━━━━━ SUPPLIED ENTRIES ━━━━━

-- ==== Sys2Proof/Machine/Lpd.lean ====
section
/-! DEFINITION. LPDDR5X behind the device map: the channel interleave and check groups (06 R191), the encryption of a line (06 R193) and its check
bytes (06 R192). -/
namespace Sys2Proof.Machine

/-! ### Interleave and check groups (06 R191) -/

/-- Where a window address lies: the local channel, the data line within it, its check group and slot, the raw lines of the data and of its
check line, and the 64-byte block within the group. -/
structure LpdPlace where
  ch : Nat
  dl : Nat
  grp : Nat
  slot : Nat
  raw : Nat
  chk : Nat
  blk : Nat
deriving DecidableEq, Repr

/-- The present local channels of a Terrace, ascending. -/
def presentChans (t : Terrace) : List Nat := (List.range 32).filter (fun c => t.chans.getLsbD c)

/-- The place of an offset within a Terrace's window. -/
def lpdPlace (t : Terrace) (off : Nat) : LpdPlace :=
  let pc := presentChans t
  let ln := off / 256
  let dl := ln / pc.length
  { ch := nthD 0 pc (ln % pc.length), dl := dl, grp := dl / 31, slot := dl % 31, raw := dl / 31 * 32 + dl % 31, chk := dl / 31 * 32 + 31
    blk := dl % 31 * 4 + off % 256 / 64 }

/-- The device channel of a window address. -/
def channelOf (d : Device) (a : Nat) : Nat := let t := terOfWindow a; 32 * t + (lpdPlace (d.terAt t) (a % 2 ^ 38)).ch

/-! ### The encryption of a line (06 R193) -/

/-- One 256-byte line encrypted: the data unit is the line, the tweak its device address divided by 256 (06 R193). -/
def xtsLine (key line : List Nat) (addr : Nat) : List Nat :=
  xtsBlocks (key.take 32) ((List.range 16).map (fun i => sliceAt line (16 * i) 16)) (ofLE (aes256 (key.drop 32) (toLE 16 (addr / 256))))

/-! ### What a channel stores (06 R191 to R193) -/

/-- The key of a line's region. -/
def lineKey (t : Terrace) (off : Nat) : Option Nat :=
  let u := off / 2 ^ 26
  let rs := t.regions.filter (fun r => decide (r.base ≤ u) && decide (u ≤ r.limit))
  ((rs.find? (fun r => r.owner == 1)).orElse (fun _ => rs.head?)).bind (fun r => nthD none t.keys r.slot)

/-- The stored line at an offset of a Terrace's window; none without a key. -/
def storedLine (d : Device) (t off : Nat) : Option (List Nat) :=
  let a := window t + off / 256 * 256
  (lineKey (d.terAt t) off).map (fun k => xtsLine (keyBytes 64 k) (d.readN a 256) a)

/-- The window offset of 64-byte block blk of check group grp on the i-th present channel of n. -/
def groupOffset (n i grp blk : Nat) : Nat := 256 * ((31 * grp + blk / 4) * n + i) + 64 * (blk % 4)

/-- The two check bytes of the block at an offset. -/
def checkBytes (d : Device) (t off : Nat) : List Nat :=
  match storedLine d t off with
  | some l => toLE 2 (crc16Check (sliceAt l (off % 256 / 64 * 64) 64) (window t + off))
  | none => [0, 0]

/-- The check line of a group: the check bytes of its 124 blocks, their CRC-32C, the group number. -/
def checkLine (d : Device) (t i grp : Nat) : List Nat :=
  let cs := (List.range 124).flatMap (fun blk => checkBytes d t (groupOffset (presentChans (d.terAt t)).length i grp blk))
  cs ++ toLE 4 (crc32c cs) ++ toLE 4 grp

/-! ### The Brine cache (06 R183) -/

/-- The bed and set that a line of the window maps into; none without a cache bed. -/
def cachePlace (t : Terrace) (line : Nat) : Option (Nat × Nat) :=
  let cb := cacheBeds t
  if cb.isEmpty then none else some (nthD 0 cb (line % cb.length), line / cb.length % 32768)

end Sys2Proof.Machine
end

━━━━━
━━━━━ SUPPLIED ENTRIES ━━━━━

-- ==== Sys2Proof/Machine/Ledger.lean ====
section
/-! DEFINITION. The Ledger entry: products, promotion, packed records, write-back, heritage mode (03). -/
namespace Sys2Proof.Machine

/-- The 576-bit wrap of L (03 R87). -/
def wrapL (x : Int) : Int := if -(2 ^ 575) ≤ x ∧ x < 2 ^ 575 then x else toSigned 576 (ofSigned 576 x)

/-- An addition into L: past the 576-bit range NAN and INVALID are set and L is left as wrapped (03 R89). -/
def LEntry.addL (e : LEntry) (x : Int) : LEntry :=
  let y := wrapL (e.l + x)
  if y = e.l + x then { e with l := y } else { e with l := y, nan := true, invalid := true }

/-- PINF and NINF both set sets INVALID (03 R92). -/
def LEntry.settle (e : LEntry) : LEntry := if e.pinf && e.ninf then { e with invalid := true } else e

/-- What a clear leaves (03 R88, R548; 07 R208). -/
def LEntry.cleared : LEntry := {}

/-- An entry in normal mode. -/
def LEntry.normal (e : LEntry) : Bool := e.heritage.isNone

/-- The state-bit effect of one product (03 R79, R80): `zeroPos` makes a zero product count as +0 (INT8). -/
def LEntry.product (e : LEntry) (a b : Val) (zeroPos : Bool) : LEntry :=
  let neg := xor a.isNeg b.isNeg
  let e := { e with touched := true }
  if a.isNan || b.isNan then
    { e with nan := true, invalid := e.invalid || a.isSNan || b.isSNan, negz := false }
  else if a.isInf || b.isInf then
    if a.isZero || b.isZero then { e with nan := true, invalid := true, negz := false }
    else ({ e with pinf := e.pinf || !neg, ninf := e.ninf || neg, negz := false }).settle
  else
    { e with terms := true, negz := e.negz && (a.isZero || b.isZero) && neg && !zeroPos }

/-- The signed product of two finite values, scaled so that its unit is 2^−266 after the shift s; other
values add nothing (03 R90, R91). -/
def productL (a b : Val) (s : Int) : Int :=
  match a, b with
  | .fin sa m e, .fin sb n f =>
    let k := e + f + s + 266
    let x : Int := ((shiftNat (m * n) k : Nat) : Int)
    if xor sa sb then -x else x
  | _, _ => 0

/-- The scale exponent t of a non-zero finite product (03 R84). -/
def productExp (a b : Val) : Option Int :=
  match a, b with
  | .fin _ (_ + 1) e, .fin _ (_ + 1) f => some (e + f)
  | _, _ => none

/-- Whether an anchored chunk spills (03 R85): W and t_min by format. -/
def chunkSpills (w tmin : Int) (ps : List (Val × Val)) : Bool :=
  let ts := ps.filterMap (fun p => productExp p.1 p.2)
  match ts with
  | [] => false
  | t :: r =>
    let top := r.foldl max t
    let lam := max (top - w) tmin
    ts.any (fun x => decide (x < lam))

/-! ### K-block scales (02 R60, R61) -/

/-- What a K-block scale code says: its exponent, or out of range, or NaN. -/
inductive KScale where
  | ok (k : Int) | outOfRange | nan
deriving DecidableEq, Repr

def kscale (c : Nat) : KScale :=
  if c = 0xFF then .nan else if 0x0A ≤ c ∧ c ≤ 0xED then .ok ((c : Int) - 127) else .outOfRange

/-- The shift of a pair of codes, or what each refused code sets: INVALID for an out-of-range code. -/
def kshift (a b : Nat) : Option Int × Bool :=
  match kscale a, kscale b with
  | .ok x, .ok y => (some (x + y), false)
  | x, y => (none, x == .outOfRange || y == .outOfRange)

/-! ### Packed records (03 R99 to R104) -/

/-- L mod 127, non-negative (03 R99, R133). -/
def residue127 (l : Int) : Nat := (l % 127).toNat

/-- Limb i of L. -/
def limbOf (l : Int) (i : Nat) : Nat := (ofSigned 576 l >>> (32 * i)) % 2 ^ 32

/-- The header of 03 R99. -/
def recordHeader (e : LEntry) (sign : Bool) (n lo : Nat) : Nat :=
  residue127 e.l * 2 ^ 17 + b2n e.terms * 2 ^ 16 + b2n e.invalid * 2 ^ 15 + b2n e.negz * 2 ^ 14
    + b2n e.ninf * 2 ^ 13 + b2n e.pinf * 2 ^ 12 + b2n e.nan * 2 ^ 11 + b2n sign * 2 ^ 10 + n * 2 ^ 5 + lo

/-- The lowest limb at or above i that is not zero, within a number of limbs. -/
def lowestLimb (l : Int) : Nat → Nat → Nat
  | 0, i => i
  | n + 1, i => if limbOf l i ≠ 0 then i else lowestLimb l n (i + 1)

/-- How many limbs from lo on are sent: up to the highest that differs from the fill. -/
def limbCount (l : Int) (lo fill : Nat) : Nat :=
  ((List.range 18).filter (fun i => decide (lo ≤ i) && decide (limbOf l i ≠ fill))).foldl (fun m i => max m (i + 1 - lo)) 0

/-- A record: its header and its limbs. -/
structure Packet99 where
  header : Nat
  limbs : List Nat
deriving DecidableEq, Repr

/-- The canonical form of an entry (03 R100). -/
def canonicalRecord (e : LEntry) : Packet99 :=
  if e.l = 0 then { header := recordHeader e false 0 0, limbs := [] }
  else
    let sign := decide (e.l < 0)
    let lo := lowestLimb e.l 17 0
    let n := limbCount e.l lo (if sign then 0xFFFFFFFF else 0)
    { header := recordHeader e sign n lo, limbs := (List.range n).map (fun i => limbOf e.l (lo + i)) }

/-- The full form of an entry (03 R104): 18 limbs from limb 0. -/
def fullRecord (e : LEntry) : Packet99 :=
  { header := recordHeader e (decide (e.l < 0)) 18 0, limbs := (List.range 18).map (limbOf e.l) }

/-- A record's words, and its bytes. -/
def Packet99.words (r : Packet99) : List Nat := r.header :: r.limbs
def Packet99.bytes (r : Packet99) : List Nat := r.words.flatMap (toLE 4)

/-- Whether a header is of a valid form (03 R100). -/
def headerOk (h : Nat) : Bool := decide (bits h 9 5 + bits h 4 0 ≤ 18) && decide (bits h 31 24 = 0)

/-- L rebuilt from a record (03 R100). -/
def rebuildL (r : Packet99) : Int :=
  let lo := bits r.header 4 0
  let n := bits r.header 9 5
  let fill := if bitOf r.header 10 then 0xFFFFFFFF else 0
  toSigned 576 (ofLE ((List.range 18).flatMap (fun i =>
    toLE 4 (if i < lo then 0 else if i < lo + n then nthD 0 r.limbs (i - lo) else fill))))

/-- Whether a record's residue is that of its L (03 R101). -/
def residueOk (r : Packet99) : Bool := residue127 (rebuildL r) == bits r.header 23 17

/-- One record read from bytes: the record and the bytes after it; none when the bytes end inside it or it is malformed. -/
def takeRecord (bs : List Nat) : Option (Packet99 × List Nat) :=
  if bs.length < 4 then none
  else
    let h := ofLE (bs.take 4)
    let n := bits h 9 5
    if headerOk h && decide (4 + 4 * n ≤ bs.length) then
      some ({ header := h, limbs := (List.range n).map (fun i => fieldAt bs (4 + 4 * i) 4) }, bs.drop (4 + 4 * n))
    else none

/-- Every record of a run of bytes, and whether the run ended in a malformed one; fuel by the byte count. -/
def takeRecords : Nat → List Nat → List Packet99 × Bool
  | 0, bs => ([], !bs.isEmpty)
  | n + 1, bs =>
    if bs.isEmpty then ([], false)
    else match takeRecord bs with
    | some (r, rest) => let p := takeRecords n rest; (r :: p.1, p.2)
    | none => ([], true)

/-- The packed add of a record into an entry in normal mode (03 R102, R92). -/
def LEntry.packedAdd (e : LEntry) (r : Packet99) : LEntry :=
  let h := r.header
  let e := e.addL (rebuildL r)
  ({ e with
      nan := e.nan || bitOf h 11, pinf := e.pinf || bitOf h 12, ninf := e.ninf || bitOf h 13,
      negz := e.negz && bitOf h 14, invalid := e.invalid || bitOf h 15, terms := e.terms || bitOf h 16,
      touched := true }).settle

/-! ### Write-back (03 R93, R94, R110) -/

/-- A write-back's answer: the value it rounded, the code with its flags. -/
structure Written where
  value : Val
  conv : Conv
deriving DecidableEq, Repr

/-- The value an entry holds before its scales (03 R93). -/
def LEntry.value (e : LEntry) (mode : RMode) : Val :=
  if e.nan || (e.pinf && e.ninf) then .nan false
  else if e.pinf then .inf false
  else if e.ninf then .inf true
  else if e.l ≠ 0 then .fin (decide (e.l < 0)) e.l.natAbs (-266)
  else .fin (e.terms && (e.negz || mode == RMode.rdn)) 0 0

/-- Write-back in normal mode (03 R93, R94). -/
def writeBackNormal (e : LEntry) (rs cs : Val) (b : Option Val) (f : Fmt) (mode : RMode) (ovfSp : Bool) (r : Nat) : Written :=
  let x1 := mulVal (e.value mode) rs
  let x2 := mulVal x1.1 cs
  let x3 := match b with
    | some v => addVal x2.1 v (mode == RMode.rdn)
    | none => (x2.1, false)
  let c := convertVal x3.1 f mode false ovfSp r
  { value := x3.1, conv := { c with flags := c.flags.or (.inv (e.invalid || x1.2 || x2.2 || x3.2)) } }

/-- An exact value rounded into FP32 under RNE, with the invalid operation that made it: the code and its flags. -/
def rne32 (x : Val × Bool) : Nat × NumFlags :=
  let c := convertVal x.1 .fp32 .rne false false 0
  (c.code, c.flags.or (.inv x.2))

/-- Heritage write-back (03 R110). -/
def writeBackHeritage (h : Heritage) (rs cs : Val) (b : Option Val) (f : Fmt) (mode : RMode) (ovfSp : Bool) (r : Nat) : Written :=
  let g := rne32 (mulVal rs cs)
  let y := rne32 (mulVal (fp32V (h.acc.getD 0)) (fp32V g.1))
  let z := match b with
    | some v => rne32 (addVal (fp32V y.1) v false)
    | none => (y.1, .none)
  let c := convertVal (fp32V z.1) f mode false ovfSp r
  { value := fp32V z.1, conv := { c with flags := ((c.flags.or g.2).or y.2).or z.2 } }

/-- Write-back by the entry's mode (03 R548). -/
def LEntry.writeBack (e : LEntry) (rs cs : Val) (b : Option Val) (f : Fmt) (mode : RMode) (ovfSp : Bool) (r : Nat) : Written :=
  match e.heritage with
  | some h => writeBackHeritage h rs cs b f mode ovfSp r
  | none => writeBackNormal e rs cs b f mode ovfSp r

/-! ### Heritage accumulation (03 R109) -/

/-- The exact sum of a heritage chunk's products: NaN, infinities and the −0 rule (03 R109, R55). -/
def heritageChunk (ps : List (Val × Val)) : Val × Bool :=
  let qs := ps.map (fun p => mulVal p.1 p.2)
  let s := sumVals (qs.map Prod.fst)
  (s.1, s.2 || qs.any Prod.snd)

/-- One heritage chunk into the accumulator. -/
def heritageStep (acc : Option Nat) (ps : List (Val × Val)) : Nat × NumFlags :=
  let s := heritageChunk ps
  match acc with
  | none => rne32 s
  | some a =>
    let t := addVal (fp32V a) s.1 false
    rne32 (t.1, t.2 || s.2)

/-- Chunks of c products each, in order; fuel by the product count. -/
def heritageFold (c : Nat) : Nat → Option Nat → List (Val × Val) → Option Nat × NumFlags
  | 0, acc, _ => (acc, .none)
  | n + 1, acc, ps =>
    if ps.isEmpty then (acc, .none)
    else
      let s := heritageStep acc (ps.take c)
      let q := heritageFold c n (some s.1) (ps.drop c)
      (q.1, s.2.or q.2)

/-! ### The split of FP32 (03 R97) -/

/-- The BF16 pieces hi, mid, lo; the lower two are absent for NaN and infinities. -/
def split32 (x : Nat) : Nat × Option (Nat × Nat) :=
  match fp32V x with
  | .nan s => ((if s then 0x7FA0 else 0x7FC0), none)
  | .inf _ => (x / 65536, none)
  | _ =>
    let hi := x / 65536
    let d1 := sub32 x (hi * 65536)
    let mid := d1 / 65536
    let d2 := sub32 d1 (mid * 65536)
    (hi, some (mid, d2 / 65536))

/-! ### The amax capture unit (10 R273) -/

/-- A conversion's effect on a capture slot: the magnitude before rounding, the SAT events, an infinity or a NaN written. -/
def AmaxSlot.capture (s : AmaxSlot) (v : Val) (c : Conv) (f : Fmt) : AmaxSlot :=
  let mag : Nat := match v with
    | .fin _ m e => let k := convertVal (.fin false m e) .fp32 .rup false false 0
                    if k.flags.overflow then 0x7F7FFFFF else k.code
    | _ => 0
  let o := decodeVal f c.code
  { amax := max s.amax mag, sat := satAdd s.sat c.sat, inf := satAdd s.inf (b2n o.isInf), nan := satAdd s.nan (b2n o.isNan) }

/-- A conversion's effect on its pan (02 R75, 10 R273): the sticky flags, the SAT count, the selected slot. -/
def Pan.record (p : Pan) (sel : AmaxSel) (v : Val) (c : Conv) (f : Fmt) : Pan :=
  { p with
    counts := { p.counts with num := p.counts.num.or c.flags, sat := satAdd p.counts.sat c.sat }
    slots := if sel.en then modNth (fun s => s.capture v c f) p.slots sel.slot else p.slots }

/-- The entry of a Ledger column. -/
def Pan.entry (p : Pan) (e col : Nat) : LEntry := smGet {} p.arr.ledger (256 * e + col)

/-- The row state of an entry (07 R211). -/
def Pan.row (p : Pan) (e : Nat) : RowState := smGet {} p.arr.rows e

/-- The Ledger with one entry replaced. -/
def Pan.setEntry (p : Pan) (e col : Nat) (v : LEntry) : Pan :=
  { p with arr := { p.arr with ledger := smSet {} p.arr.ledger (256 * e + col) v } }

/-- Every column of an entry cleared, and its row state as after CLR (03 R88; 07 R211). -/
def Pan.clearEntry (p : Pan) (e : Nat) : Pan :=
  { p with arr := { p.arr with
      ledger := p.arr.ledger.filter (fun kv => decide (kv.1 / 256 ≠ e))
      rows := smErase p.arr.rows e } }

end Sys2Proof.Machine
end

━━━━━

WHAT YOU SHOULD DO: Working from the data above, extract solely the lines from the one containing "let sign := decide (e.l < 0)" through the one containing "let h := r.header", exactly as they appear, both included.

ANSWER:
    let sign := decide (e.l < 0)
    let lo := lowestLimb e.l 17 0
    let n := limbCount e.l lo (if sign then 0xFFFFFFFF else 0)
    { header := recordHeader e sign n lo, limbs := (List.range n).map (fun i => limbOf e.l (lo + i)) }

/-- The full form of an entry (03 R104): 18 limbs from limb 0. -/
def fullRecord (e : LEntry) : Packet99 :=
  { header := recordHeader e (decide (e.l < 0)) 18 0, limbs := (List.range 18).map (limbOf e.l) }

/-- A record's words, and its bytes. -/
def Packet99.words (r : Packet99) : List Nat := r.header :: r.limbs
def Packet99.bytes (r : Packet99) : List Nat := r.words.flatMap (toLE 4)

/-- Whether a header is of a valid form (03 R100). -/
def headerOk (h : Nat) : Bool := decide (bits h 9 5 + bits h 4 0 ≤ 18) && decide (bits h 31 24 = 0)

/-- L rebuilt from a record (03 R100). -/
def rebuildL (r : Packet99) : Int :=
  let lo := bits r.header 4 0
  let n := bits r.header 9 5
  let fill := if bitOf r.header 10 then 0xFFFFFFFF else 0
  toSigned 576 (ofLE ((List.range 18).flatMap (fun i =>
    toLE 4 (if i < lo then 0 else if i < lo + n then nthD 0 r.limbs (i - lo) else fill))))

/-- Whether a record's residue is that of its L (03 R101). -/
def residueOk (r : Packet99) : Bool := residue127 (rebuildL r) == bits r.header 23 17

/-- One record read from bytes: the record and the bytes after it; none when the bytes end inside it or it is malformed. -/
def takeRecord (bs : List Nat) : Option (Packet99 × List Nat) :=
  if bs.length < 4 then none
  else
    let h := ofLE (bs.take 4)
    let n := bits h 9 5
    if headerOk h && decide (4 + 4 * n ≤ bs.length) then
      some ({ header := h, limbs := (List.range n).map (fun i => fieldAt bs (4 + 4 * i) 4) }, bs.drop (4 + 4 * n))
    else none

/-- Every record of a run of bytes, and whether the run ended in a malformed one; fuel by the byte count. -/
def takeRecords : Nat → List Nat → List Packet99 × Bool
  | 0, bs => ([], !bs.isEmpty)
  | n + 1, bs =>
    if bs.isEmpty then ([], false)
    else match takeRecord bs with
    | some (r, rest) => let p := takeRecords n rest; (r :: p.1, p.2)
    | none => ([], true)

/-- The packed add of a record into an entry in normal mode (03 R102, R92). -/
def LEntry.packedAdd (e : LEntry) (r : Packet99) : LEntry :=
  let h := r.header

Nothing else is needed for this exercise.